# Predicting Molecular Properties using Machine Learning Models on the QM9 Dataset

## Research Question:
- Can we accurately predict quantum chemical properties of molecules using classical machine learning models like Random Forest and XGBoost, and improve perfomance through feature transfer from neural network-based embeddings?

## Project Objectives:
### Develop Predictive Models:
- Use Random Forest and XGBoost algorithms to predict molecular properties from the QM9 dataset.
### Target Key Properties:
Focus on predicting critical quantum molecular properties, including:
- HOMO-LUMO gap
- Dipole moment
- Atomization energy
### Leverage QM9 Dataset:
- Utilize the standardized and widely accepted QM9 dataset for training and evaluation.
### Incorporate Feature Transfer:
- Enhance tabular input with abstract representations inspired by neural networks such as SchNet or PhysNet.
### Bridge ML Paradigms:
- Integrate traditional machine learning with representation learning to improve model performance.
### Evaluate Model Performance:
- Benchmark models using appropriate metrics (e.g., MAE, RMSE) to assess prediction accuracy and generalization.

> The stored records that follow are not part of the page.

/-- The longest route of a family: LPM_NEXTHOP. -/
def lookLpm (s : State) (d : BitVec 512) (v6 : Bool) (vrf addr : Nat) : List Nat → Look × State
  | [] => (⟨false, if v6 then 2 ^ 19 else 0, false⟩, s)
  | g :: gs =>
    -- groups are given longest first; each used group's bucket is read
    let len := if v6 then shLen6 d g else shLen4 d g
    if len = 0 then lookLpm s d v6 vrf addr gs
    else
      let tbl := if v6 then 2 else 1
      let rb := routeBucket v6 g vrf (routeMask v6 len addr)
      let is := routeEntries v6 rb.1
      let r := readShared s tbl is
      let rest := lookLpm r.2 d v6 vrf addr gs
      match findShared rest.2 tbl (fun e => (e >>> 1) % 8 == g && (e >>> 8) % 2 ^ (if v6 then 56 else 24) == rb.2) is with
      | some i =>
        let e := sharedGet rest.2 tbl i
        let nh := (e >>> (if v6 then 64 else 32)) % 65536
        (⟨r.1 || rest.1.faulty, nh + g * 2 ^ 16 + (if v6 then 2 ^ 19 else 0), true⟩, rest.2)
      | none => (⟨r.1 || rest.1.faulty, rest.1.value, rest.1.hit⟩, rest.2)

/-- The flow lookup: a hit, ROOM, NO_ROOM or UNRESOLVED. -/
def lookFlow (s : State) (key : Nat) : Look × State :=
  let bs := flowBuckets key
  if flowCached s bs.1 ∧ flowCached s bs.2 then
    let s := cacheUse (cacheUse (count s 0xC080 0x12) bs.2) bs.1
    let is := candidates true key
    let r := readShared s 3 is
    let s := r.2
    match findShared s 3 (fun e => flowKeyOf e == key) is with
    | some i => (⟨r.1, flowProfile (sharedGet s 3 i), true⟩, hpPut s true i (hpGet s true i ||| 1))
    | none => (⟨r.1, if (roomShared s 3 is).isSome then 1 else 2, false⟩, s)
  else (⟨false, 3, false⟩, askFill (count s 0xC080 0x13) bs)

/-- Bus field of a width, reads past bit 1,023 not arising (06 R127). -/
def busFld (b : Bus) (lo w : Nat) : Nat := fld b lo w

/-- The enabled lookups of an item on its leg (06 R128, R129): whether a quarantined entry was met, the item, the state.
SH_HIT[0] tells of the destination lookup (DESIGN CHOICE, assumption 270). -/
def sharedLookups (s : State) (d : BitVec 512) (x : Item) : Bool × Item × State :=
  let dom := busFld x.bus (shDomain d) 16 * 2 ^ 48
  let daKey := busFld x.bus (shDa d) 48 + dom
  let saKey := busFld x.bus (shSa d) 48 + dom
  let flowKey := keyOf x.bus (shFlowKey d)
  let none' : Look := ⟨false, 0, false⟩
  let a := if shOn d 0 then lookDa s daKey else (none', s)
  let b := if shOn d 1 then lookSa a.2 saKey (portOfLane s x.lane) else (none', a.2)
  let v6 := fld x.bus (shFamily d) 1 == 1
  let addr := if v6 then busFld x.bus (shAddr d) 128 / 2 ^ 64 else busFld x.bus (shAddr d) 32
  let c := if shOn d 2 then lookLpm b.2 d v6 (busFld x.bus (shVrf d) 10) addr [7, 6, 5, 4, 3, 2, 1, 0] else (none', b.2)
  let f := if shOn d 3 then lookFlow c.2 flowKey else (none', c.2)
  let bus := setFld x.bus 768 24 (a.1.value + b.1.value * 2 ^ 17)
  let bus := setFld bus 792 24 c.1.value
  let bus := setFld bus 816 12 f.1.value
  let bus := setFld bus 828 3 ((if a.1.hit then 1 else 0) + (if c.1.hit then 2 else 0) + (if f.1.hit then 4 else 0))
  (a.1.faulty || b.1.faulty || c.1.faulty || f.1.faulty, { x with bus := bus, l2key := saKey, flowKey := flowKey, looked := true }, f.2)

/-! ## Learning (06 R137–R141) -/

/-- Queue order of requests (06 R138): by the slot of entry, and in one slot by ascending pipeline; two of one pipeline
in the order of their commands (DESIGN CHOICE, assumption 272). -/
def learnAfter (r e : LearnReq) : Bool := decide (r.enters < e.enters ∨ (r.enters = e.enters ∧ r.pipe < e.pipe))

/-- A queue with a request in its place. -/
def learnInsert (r : LearnReq) (q : List LearnReq) : List LearnReq :=
  q.filter (fun e => !learnAfter r e) ++ r :: q.filter (fun e => learnAfter r e)

/-- A learn or move request enters its arbiter's queue of 4,096; what does not fit is discarded (06 R138). -/
def pushLearn (s : State) (r : LearnReq) : State :=
  let q := learnInsert { r with enters := now s } (if r.flow then s.fwd.flowq else s.fwd.l2q)
  let s := if r.flow then { s with fwd := { s.fwd with flowq := q.take 4096 } }
    else { s with fwd := { s.fwd with l2q := q.take 4096 } }
  if 4096 < q.length then count s 0xC080 0x0B else s

/-- move_hold_down in beats, rounded up (06 R141). -/
def holdDownBeats (s : State) : Nat := (objGet s 0x6000 0x03 0 * 10000000 + 32767) / 32768

/-- A move record still damps moves. -/
def moveFresh (s : State) (r : MoveRec) : Bool := decide (s.clk.beat - r.beat < holdDownBeats s)

/-- The record of an applied move (06 R141): that of the key, a free one, or none. -/
def stampMove (s : State) (key : Nat) : State :=
  let kept := s.fwd.moves.filter (fun r => r.key != key && moveFresh s r)
  if kept.length < 16384 then { s with fwd := { s.fwd with moves := kept ++ [⟨key, s.clk.beat⟩] } }
  else count s 0xC080 0x04

/-- STATION_MOVE and MOVE_FLAPPING: entry `i` holds the key on another port (06 R141). -/
def applyMove (s : State) (i : Nat) (r : LearnReq) : State :=
  if s.fwd.moves.any (fun m => m.key == r.key && moveFresh s m) then count s 0xC080 0x03
  else if atLimit s r.port then count s 0xC080 0x0A
  else
    let e := BitVec.ofNat 128 (sharedGet s 0 i)
    let e := setFld (setFld e 96 5 r.port) 101 11 r.data
    count (stampMove (sharedPut s 0 i e.toNat) r.key) 0xC080 0x02

/-- ARBITER_APPLY for the L2 table (06 Table 6-7). -/
def applyL2 (s : State) (r : LearnReq) : State :=
  let is := candidates false r.key
  let s := (readShared s 0 is).2
  match findShared s 0 (fun e => l2Key e == r.key) is with
  | some i =>
    let e := sharedGet s 0 i
    if l2Port e = r.port then count s 0xC080 0x0C
    else if sStatic e then count s 0xC080 0x05
    else applyMove s i r
  | none =>
    match roomShared s 0 is with
    | none => count s 0xC080 0x08
    | some i =>
      if atLimit s r.port then count s 0xC080 0x0A
      else setL2Hp (count (sharedPut s 0 i (l2New r.key r.port r.data)) 0xC080 0x01) i 1

/-- ARBITER_APPLY for the flow table: a present key always counts as a duplicate. -/
def applyFlow (s : State) (r : LearnReq) : State :=
  let is := candidates true r.key
  let s := (readShared s 3 is).2
  match findShared s 3 (fun e => flowKeyOf e == r.key) is with
  | some _ => count s 0xC080 0x0C
  | none =>
    match roomShared s 3 is with
    | none => count s 0xC080 0x08
    | some i => count (sharedPut s 3 i (flowNew r.key r.port r.data)) 0xC080 0x01

/-- One leg of the L2 arbiter (06 R138); a request without room in the delta waits (14 R320). -/
def learnL2 (s : State) : State :=
  match s.fwd.l2q with
  | [] => s
  | r :: rest =>
    if 820 ≤ s.fwd.applied.1 then s
    else if !deltaRoom s 32 then waitRoom s
    else
      let s := { s with fwd := { s.fwd with l2q := rest, applied := (s.fwd.applied.1 + 1, s.fwd.applied.2) } }
      applyL2 s r

/-- One leg of the flow arbiter: a request waits at the head until its buckets are cached (06 R138). -/
def learnFlow (s : State) : State :=
  match s.fwd.flowq with
  | [] => s
  | r :: rest =>
    let bs := flowBuckets r.key
    if 820 ≤ s.fwd.applied.2 then s
    else if !(flowCached s bs.1 && flowCached s bs.2) then (if s.fwd.fills.contains bs then s else askFill s bs)
    else if !deltaRoom s 80 then waitRoom s
    else
      let s := { s with fwd := { s.fwd with flowq := rest, applied := (s.fwd.applied.1, s.fwd.applied.2 + 1) } }
      applyFlow s r

/-! ## Aging (06 R142–R144) -/

def sweepOf (s : State) (flow : Bool) : Sweep := if flow then s.fwd.flowSweep else s.fwd.l2sweep

def setSweep (s : State) (flow : Bool) (x : Sweep) : State :=
  if flow then { s with fwd := { s.fwd with flowSweep := x } } else { s with fwd := { s.fwd with l2sweep := x } }

def sweepTable (flow : Bool) : Nat := if flow then 3 else 0
def sweepBuckets (flow : Bool) : Nat := if flow then 16777216 else 524288

/-- An entry's content without the bits that the device keeps beside it. -/
def sweepContent (s : State) (flow : Bool) (i : Nat) : Nat :=
  if flow then (setFld (flowGet s i) 504 2 0).toNat else sharedGet s 0 i

/-- A visited place: HIT is cleared, or PEND is set and a removal queued (06 R142). -/
def visitEntry (flow : Bool) (i : Nat) (s : State) : State :=
  let e := sharedGet s (sweepTable flow) i
  let hp := hpGet s flow i
  if isQuar s (sweepTable flow) i ∨ !sValid e ∨ sStatic e ∨ 2 ≤ hp then s
  else if hp = 1 then hpPut s flow i 0
  else
    let c := sweepContent s flow i
    let s := hpPut s flow i 2
    setSweep s flow { sweepOf s flow with removal := (sweepOf s flow).removal ++ [⟨i, c⟩] }

/-- The removal queue is full (06 R142). -/
def removalFull (s : State) (flow : Bool) : Bool := decide (4096 ≤ (sweepOf s flow).removal.length)

/-- The last `n` places of bucket `b` are visited; where the removal queue is full the sweep stops, and goes on at that place
later (06 R142; DESIGN CHOICE, assumption 220). -/
def visitPlaces (flow : Bool) (b : Nat) : Nat → State → State
  | 0, s => setSweep s flow
      { sweepOf s flow with pos := if b + 1 < sweepBuckets flow then some (b + 1) else none, place := 0 }
  | n + 1, s =>
    if removalFull s flow then setSweep s flow { sweepOf s flow with place := 3 - n, stalled := true }
    else visitPlaces flow b n (visitEntry flow (b * 4 + (3 - n)) s)

/-- BUCKET_VISIT (06 R142). -/
def visitBucket (s : State) (flow : Bool) : State :=
  let x := sweepOf s flow
  match x.pos with
  | none => s
  | some b =>
    if removalFull s flow then setSweep s flow { x with stalled := true }
    else
      let is := (List.range (4 - x.place)).map (fun k => b * 4 + x.place + k)
      visitPlaces flow b (4 - x.place) (readShared s (sweepTable flow) is).2

/-- COMPARE_AND_REMOVE of the head of the removal queue (06 R143). -/
def retireRemoval (s : State) (flow : Bool) (r : Removal) : State :=
  let x := sweepOf s flow
  let s := setSweep s flow { x with removal := x.removal.tail }
  let tbl := sweepTable flow
  let s := (readShared s tbl [r.entry]).2
  if !isQuar s tbl r.entry ∧ sweepContent s flow r.entry = r.content ∧ hpGet s flow r.entry % 2 = 0 then
    let e := sharedGet s tbl r.entry
    let gone := e / 2 ^ 32 * 2 ^ 32 + pairOf 16 (e % 2 ^ 16 / 2 * 2)
    let s := sharedPut s tbl r.entry gone
    count (hpPut s flow r.entry 0) 0xC080 (if flow then 0x0E else 0x0D)
  else count (hpPut s flow r.entry (hpGet s flow r.entry % 2)) 0xC080 0x0F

## Motivation and Significance:
### 1. Reduce Computational Costs:
- Density Functional Theory (DFT) calculations are resource-intensive—machine learning offers a faster alternative.
### 2. Accelerate Material Discovery:
- Predictive ML models can streamline the search for new molecules and materials.
### 3. Enable Scalable Simulations:
- Efficient algorithms allow large-scale quantum simulations previously limited by DFT.
### 4. Enhance Interpretability:
- Combining traditional ML with modern representations supports transparent, explainable models.
### 5. Cross-Disciplinary Impact:
- Potential applications in drug discovery, catalyst development, and electronic materials design.

## Dataset:
We will use the QM9 dataset available through TensorFlow Datasets.
- Dataset link: https://www.tensorflow.org/datasets/catalog/qm9
- The dataset includes over 130,000 small organic molecules with the following features:
- Atom types and 3D coordinates
- Quantum chemical properties (e.g., energy levels, dipole moments)
- Molecular descriptors and calculated DFT outputs
### Examples of Features:
- homo, lumo, gap – frontier orbital energies
- mu – dipole moment
- alpha – polarizability
- U0, H, G – internal energy, enthalpy, and Gibbs free energy
- SMILES and InChI – chemical string representations


In [1]:
!pip install tensorflow tensorflow-datasets

import tensorflow_datasets as tfds
import tensorflow as tf

# Loading the Dataset 
ds, ds_info = tfds.load('qm9',with_info = True, split = "train")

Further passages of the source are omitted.